The Value in Asking for Help

If you are like most of us you are not a big fan of asking for help. 

Although you might utilise this strategy in an effort to cultivate creativity, research shows that not asking for help is most often our default reaction, rather than a choice, due to a fear of possible rejection or disappointment. 

This article’s aim is to remind us of our choice and bring attention it some of the limiting beliefs many of us have developed over the years around asking others for help.

To be clear, I am a recovering addict of self-sufficiency. Amanda Palmer’s book, The Art of Asking helped shine a light into a corner of my emotional world I had been keeping partitioned off since childhood. 

In the spirit of keeping this article short, one big idea on this topic of asking for help is to realise that we have wrongly associated asking for help with vulnerability and rejection. 

Misunderstanding Asking for Help

We’ve mistakenly learned to ask for help from a belief that the person we are asking holds the power in the exchange. So the request is coming from a position of shame or weakness rather than a more empowered mindset.

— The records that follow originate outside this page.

-- ==== Sys2Proof/Laws/Image.lean ====
section
/-! SUPPORT. What the writing of a context image does to memory: nothing outside its entry, and its last piece, the header with its
CRC, reads back (R364, R365). -/

set_option Elab.async false

namespace Sys2Proof.Machine

theorem memGet_filter {m : List Host.Cell} (p : Host.Cell → Bool) (j : Nat) (h : ∀ b, p (j, b) = true) :
    memGet (m.filter p) j = memGet m j := by
  induction m with
  | nil => rfl
  | cons c r ih =>
    obtain ⟨a, b⟩ := c
    by_cases ha : a = j
    · subst ha; simp [h, memGet]
    · simp only [List.filter_cons]
      split <;> simp [memGet, ha, ih]

/-- A cleared range leaves every byte outside it. -/
theorem memGet_memClear_out (m : List Host.Cell) (lo hi j : Nat) (h : j < lo ∨ hi ≤ j) : memGet (memClear m lo hi) j = memGet m j :=
  memGet_filter _ _ fun _ => by simp; omega

/-- Bytes that are written leave every other byte. -/
theorem memGet_memPutBytes_out {m : List Host.Cell} (hm : Memory.wf m = true) (k : Nat) (bs : List Byte) (j : Nat)
    (h : j < k ∨ k + bs.length ≤ j) : memGet (memPutBytes m k bs) j = memGet m j := by
  induction bs generalizing m k with
  | nil => rfl
  | cons b r ih =>
    simp only [List.length_cons] at h
    rw [memPutBytes, ih (Memory.wf_memPut hm _ _) _ (by omega), memGet_memPut hm, if_neg (by omega)]

/-- Bytes that are written read back. -/
theorem memGet_memPutBytes_in {m : List Host.Cell} (hm : Memory.wf m = true) (k : Nat) (bs : List Byte) (i : Nat) (h : i < bs.length) :
    memGet (memPutBytes m k bs) (k + i) = bs[i] := by
  induction bs generalizing m k i with
  | nil => simp at h
  | cons b r ih =>
    cases i with
    | zero =>
      rw [memPutBytes, memGet_memPutBytes_out (Memory.wf_memPut hm _ _) _ _ _ (by omega), memGet_memPut hm]
      simp
    | succ i =>
      rw [memPutBytes, show k + (i + 1) = k + 1 + i by omega, ih (Memory.wf_memPut hm _ _) _ _ (by simpa using h)]
      simp

/-- Bytes in little-endian order read as their number (R6). -/
theorem memRead_of_bytes {m : List Host.Cell} {k n v : Nat} (h : ∀ i < n, memGet m (k + i) = BitVec.ofNat 8 (v / 256 ^ i)) :
    memRead m k n = v % 256 ^ n := by
  induction n generalizing k v with
  | zero => simp [memRead, Nat.mod_one]
  | succ n ih =>
    have h0 := h 0 (by omega)
    rw [memRead, ih (k := k + 1) (v := v / 256) fun i hi => by
        have := h (i + 1) (by omega)
        rw [Nat.pow_succ, Nat.mul_comm, ← Nat.div_div_eq_div_mul] at this
        rwa [Nat.add_assoc, Nat.add_comm 1 i]]
    rw [show 256 ^ (n + 1) = 256 * 256 ^ n by rw [Nat.pow_succ, Nat.mul_comm], Nat.mod_mul,
      show memGet m k = BitVec.ofNat 8 v by simpa using h0]
    simp [BitVec.toNat_ofNat]

@[simp] theorem bytesOf_length (k n : Nat) : (bytesOf k n).length = k := by
  induction k generalizing n with
  | zero => rfl
  | succ k ih => simp [bytesOf, ih]

theorem bytesOf_get (k n i : Nat) (h : i < (bytesOf k n).length) : (bytesOf k n)[i] = n / 256 ^ i % 256 := by
  induction k generalizing n i with
  | zero => simp [bytesOf] at h
  | succ k ih =>
    cases i with
    | zero => simp [bytesOf]
    | succ i => simp [bytesOf, ih, Nat.pow_succ, Nat.mul_comm, Nat.div_div_eq_div_mul]

/-! ### Writing an image -/

theorem State.writePieces_frame (k : Nat) (l : List Piece) (hl : ∀ c ∈ l, c.1 + c.2.length ≤ entrySize) (s : State) (hs : s.Safe)
    (j : Nat) (h : j < k ∨ k + entrySize ≤ j) :
    memGet (l.foldl (fun s (c : Piece) => s.writeBytes (k + c.1) c.2) s).mem j = memGet s.mem j := by
  induction l generalizing s with
  | nil => rfl
  | cons c r ih =>
    have hc := hl c (by simp)
    rw [List.foldl_cons, ih (fun c h => hl c (by simp [h])) _ (State.writeBytes_safe _ _ _ hs)]
    exact memGet_memPutBytes_out hs _ _ _ (by simp only [List.length_map]; omega)

/-- Nothing outside the entry changes. -/
theorem State.writeImage_frame (s : State) (hs : s.Safe) (addr : W64) (l : List Piece) (j : Nat)
    (h : j < entryKey addr ∨ entryKey addr + entrySize ≤ j) : memGet (s.writeImage addr l).mem j = memGet s.mem j := by
  unfold State.writeImage
  rw [State.writePieces_frame _ _ (fun c h => by simpa using (List.mem_filter.mp h).2)]
  · exact memGet_memClear_out _ _ _ _ h
  · exact Memory.wf_memClear hs _ _
  · exact h

/-- The last piece reads back. -/
theorem State.writeImage_last (s : State) (hs : s.Safe) (addr : W64) (l : List Piece) (off : Nat) (bs : Bytes)
    (h : off + bs.length ≤ entrySize) (i : Nat) (hi : i < bs.length) :
    memGet (s.writeImage addr (l ++ [(off, bs)])).mem (entryKey addr + off + i) = BitVec.ofNat 8 bs[i] := by
  unfold State.writeImage
  rw [List.filter_append, List.foldl_append, List.filter_cons_of_pos (by simpa using h)]
  simp only [List.filter_nil, List.foldl_cons, List.foldl_nil]
  refine (memGet_memPutBytes_in ?_ _ _ i (by simpa using hi)).trans (by simp)
  exact safe_foldl (fun _ _ h => State.writeBytes_safe _ _ _ h) _ (Memory.wf_memClear hs _ _)

@[simp] theorem wordBytes_length (w : W64) : (wordBytes w).length = 8 := bytesOf_length ..
@[simp] theorem unlaidBytes_length (xs : List Nat) (n : Nat) : (unlaidBytes xs n).length = n := by
  simp only [unlaidBytes, List.length_map, List.length_range]
theorem length_flatMap_const {α β : Type} (l : List α) (f : α → List β) (n : Nat) (h : ∀ x ∈ l, (f x).length = n) :
    (l.flatMap f).length = n * l.length := by
  induction l with
  | nil => rfl
  | cons a r ih =>
    rw [List.flatMap_cons, List.length_append, h a (by simp), ih fun x hx => h x (by simp [hx]), List.length_cons]
    rw [Nat.mul_add, Nat.mul_one, Nat.add_comm]

/-- The check of a header whose CRC field has just been written (R364). -/
theorem State.imageGood_writeMem (s : State) (hs : s.Safe) (addr : W64) (v : Nat) :
    (s.writeMem (entryKey addr + 0xFFC) 4 v).imageGood addr =
      (v % 2 ^ 32 == (crc32c (s.readBytes (entryKey addr) 0xFFC)).toNat) := by
  have h : (s.writeMem (entryKey addr + 0xFFC) 4 v).readBytes (entryKey addr) 0xFFC = s.readBytes (entryKey addr) 0xFFC := by
    unfold State.readBytes memBytes
    refine congrArg _ (List.map_inj_left.mpr fun i hi => ?_)
    exact memGet_memWrite_out hs _ _ _ _ (by have := List.mem_range.mp hi; omega)
  have hr : (s.writeMem (entryKey addr + 0xFFC) 4 v).readMem (entryKey addr + 0xFFC) 4 = v % 2 ^ 32 :=
    memRead_memWrite_same hs _ _ _
  unfold State.imageGood
  rw [h, hr]

theorem Slot.controlBytes_length (x : Slot) : x.controlBytes.length = 192 := by
  have h := length_flatMap_const (List.range 4) (fun i => bytesOf 4 (x.getMl i).toNat) 4 fun _ _ => bytesOf_length ..
  simp only [Slot.controlBytes, stackBytes, List.length_append, wordBytes_length, unlaidBytes_length, h, List.length_range]

theorem padTo_length (n : Nat) (bs : Bytes) (h : bs.length ≤ n) : (padTo n bs).length = n := by
  simp only [padTo, List.length_append, List.length_replicate]; omega

/-- The header is 4 KiB less its CRC. -/
theorem Slot.headerBytes_length (x : Slot) : x.headerBytes.length = 0xFFC := by
  have h1 := length_flatMap_const (List.range 4) (fun i => (x.getA (BitVec.ofNat 2 i)).stateBytes) 8 fun _ _ => unlaidBytes_length ..
  have h2 := length_flatMap_const (List.range 16) (fun i => wordBytes (x.getT (BitVec.ofNat 4 i)).image) 8 fun _ _ => wordBytes_length _
  unfold Slot.headerBytes
  refine padTo_length _ _ ?_
  simp only [List.length_append, wordBytes_length, Slot.controlBytes_length, h1, h2, List.length_range, bytesOf_length]
  decide

/-- A field of the header of an image that has been written reads as the header's bytes say. -/
theorem State.readMem_writeImage (s : State) (hs : s.Safe) (addr : W64) (x : Slot) (cs : List Cell) (bs : List Host.Cell)
    (off n v : Nat) (ho : off + n ≤ 0x1000)
    (h : ∀ i < n, (x.headerBytes ++ bytesOf 4 (crc32c x.headerBytes).toNat)[off + i]? = some (v / 256 ^ i % 256)) :
    (s.writeImage addr (x.image cs bs)).readMem (entryKey addr + off) n = v % 256 ^ n := by
  refine memRead_of_bytes fun i hi => ?_
  have hl : (x.headerBytes ++ bytesOf 4 (crc32c x.headerBytes).toNat).length = 0x1000 := by
    rw [List.length_append, Slot.headerBytes_length, bytesOf_length]
  have hr := State.writeImage_last s hs addr (x.zones cs bs) 0 _ (by rw [hl]; decide) (off + i) (by rw [hl]; omega)
  rw [Nat.add_zero, ← Nat.add_assoc] at hr
  have hv := h i hi
  rw [List.getElem?_eq_getElem (by rw [hl]; omega)] at hv
  refine hr.trans ?_
  rw [Option.some.inj hv]
  apply BitVec.eq_of_toNat_eq
  simp

end Sys2Proof.Machine
end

On the flip side, at other times we have asked for help coming from a point of expectation which happens when we feel power over another person. This often results in a feeling of disappointment in the asking process and possible resentment on their part.

The reality is that asking for help should be seen as a collaboration between two parties where both can receive value in the exchange. This type of asking can come from a place of respect, one that focuses on helping one another where there is no judgment tied to the outcome. There is a request and a response that becomes mutually beneficial for, or at least equally appreciated by both parties. 

Whether help is ultimately given in the common form of time or money is immaterial. Sometimes people will decide to help and other times they won’t feel able to. What matters is whether you are approaching the request from a place of respect and that you remain open to whatever choice the person makes.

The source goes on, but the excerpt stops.